* **ACTION ITEM**
Beginning with the first entry, print all the records exactly.

(Collected data)
-- ==== Sys2Proof/Word.lean ====
section
/-! DEFINITION. The widths of the block's values (00_scope.md R9: all values are unsigned). -/

namespace Sys2Proof

/-- `u8`: a byte of the stream, a header or payload byte, the `din` operand (R9). -/
abbrev Byte := BitVec 8

/-- `u16`: a checksum, `crc_rx`, `crc_acc`, the `seed` operand (R9, R20). -/
abbrev Crc := BitVec 16

/-- `u24`: a message id (R65). -/
abbrev MsgId := BitVec 24

/-- The 27-bit command word of 30_encoding.md R59. -/
abbrev CmdWord := BitVec 27

end Sys2Proof
end

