-- ==== Sys2Proof/Syntax.lean ====
section
/-! DEFINITION. The six parser states and the instructions: one constructor for each row of
spec/opcode_table.json. A field that a command ignores (30_encoding.md R59) is no argument. -/

namespace Sys2Proof

/-- The FD's ParserState (10_state.md R22). Codes 6 and 7 are never reached and are not expressible
(93_implementation_defined.md row 10). -/
inductive ParserState where
  | awaitSync
  | header
  | payload
  | checksumLow
  | checksumHigh
  | signature
deriving DecidableEq, Repr

/-- The commands of 30_encoding.md R56, with DEC_BYTE split into the sub-operations of R78. -/
inductive Instr where
  /-- `NOP` (41_decoder.md R111). -/
  | nop
  /-- `DEC_CLEAR` (R110). -/
  | decClear
  /-- `CRC_SEED` (40_crc.md R86). -/
  | crcSeed (seed : Crc)
  /-- `CRC_ACC` (R87). -/
  | crcAcc (din : Byte)
  /-- `DEC_BYTE.SYNC_V2` (41_decoder.md R96); its `din` is `SYNC_V2`. -/
  | decSyncV2
  /-- `DEC_BYTE.SYNC_V1` (R97); its `din` is `SYNC_V1`. -/
  | decSyncV1
  /-- `DEC_BYTE.DISCARD` (R98); its `din` is no sync byte. -/
  | decDiscard (din : Byte)
  /-- `DEC_BYTE.HEADER_BYTE` (R99 to R102). -/
  | decHeaderByte (din : Byte)
  /-- `DEC_BYTE.PAYLOAD_BYTE` (R103). -/
  | decPayloadByte (din : Byte)
  /-- `DEC_BYTE.CKSUM_LO` (R104). -/
  | decCksumLo (din : Byte)
  /-- `DEC_BYTE.CKSUM_HI` (R105). -/
  | decCksumHi (din : Byte)
  /-- `DEC_BYTE.SIG_BYTE` (R106). -/
  | decSigByte (din : Byte)
  /-- `RESERVED_011` (30_encoding.md R58). -/
  | reserved011
  /-- `RESERVED_110` (R58). -/
  | reserved110
  /-- `RESERVED_111` (R58). -/
  | reserved111
deriving DecidableEq, Repr

end Sys2Proof
end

* **YOUR SOLUTION**
-- ==== Sys2Proof/Word.lean ====
section
/-! DEFINITION. The widths of the block's values (00_scope.md R9: all values are unsigned). -/

namespace Sys2Proof

/-- `u8`: a byte of the stream, a header or payload byte, the `din` operand (R9). -/
abbrev Byte := BitVec 8

/-- `u16`: a checksum, `crc_rx`, `crc_acc`, the `seed` operand (R9, R20). -/
abbrev Crc := BitVec 16

/-- `u24`: a message id (R65). -/
abbrev MsgId := BitVec 24

/-- The 27-bit command word of 30_encoding.md R59. -/
abbrev CmdWord := BitVec 27

end Sys2Proof
end

-- ==== Sys2Proof/Syntax.lean ====
section
/-! DEFINITION. The six parser states and the instructions: one constructor for each row of
spec/opcode_table.json. A field that a command ignores (30_encoding.md R59) is no argument. -/

namespace Sys2Proof

/-- The FD's ParserState (10_state.md R22). Codes 6 and 7 are never reached and are not expressible
(93_implementation_defined.md row 10). -/
inductive ParserState where
  | awaitSync
  | header
  | payload
  | checksumLow
  | checksumHigh
  | signature
deriving DecidableEq, Repr

/-- The commands of 30_encoding.md R56, with DEC_BYTE split into the sub-operations of R78. -/
inductive Instr where
  /-- `NOP` (41_decoder.md R111). -/
  | nop
  /-- `DEC_CLEAR` (R110). -/
  | decClear
  /-- `CRC_SEED` (40_crc.md R86). -/
  | crcSeed (seed : Crc)
  /-- `CRC_ACC` (R87). -/
  | crcAcc (din : Byte)
  /-- `DEC_BYTE.SYNC_V2` (41_decoder.md R96); its `din` is `SYNC_V2`. -/
  | decSyncV2
  /-- `DEC_BYTE.SYNC_V1` (R97); its `din` is `SYNC_V1`. -/
  | decSyncV1
  /-- `DEC_BYTE.DISCARD` (R98); its `din` is no sync byte. -/
  | decDiscard (din : Byte)
  /-- `DEC_BYTE.HEADER_BYTE` (R99 to R102). -/
  | decHeaderByte (din : Byte)
  /-- `DEC_BYTE.PAYLOAD_BYTE` (R103). -/
  | decPayloadByte (din : Byte)
  /-- `DEC_BYTE.CKSUM_LO` (R104). -/
  | decCksumLo (din : Byte)
  /-- `DEC_BYTE.CKSUM_HI` (R105). -/
  | decCksumHi (din : Byte)
  /-- `DEC_BYTE.SIG_BYTE` (R106). -/
  | decSigByte (din : Byte)
  /-- `RESERVED_011` (30_encoding.md R58). -/
  | reserved011
  /-- `RESERVED_110` (R58). -/
  | reserved110
  /-- `RESERVED_111` (R58). -/
  | reserved111
deriving DecidableEq, Repr

end Sys2Proof
end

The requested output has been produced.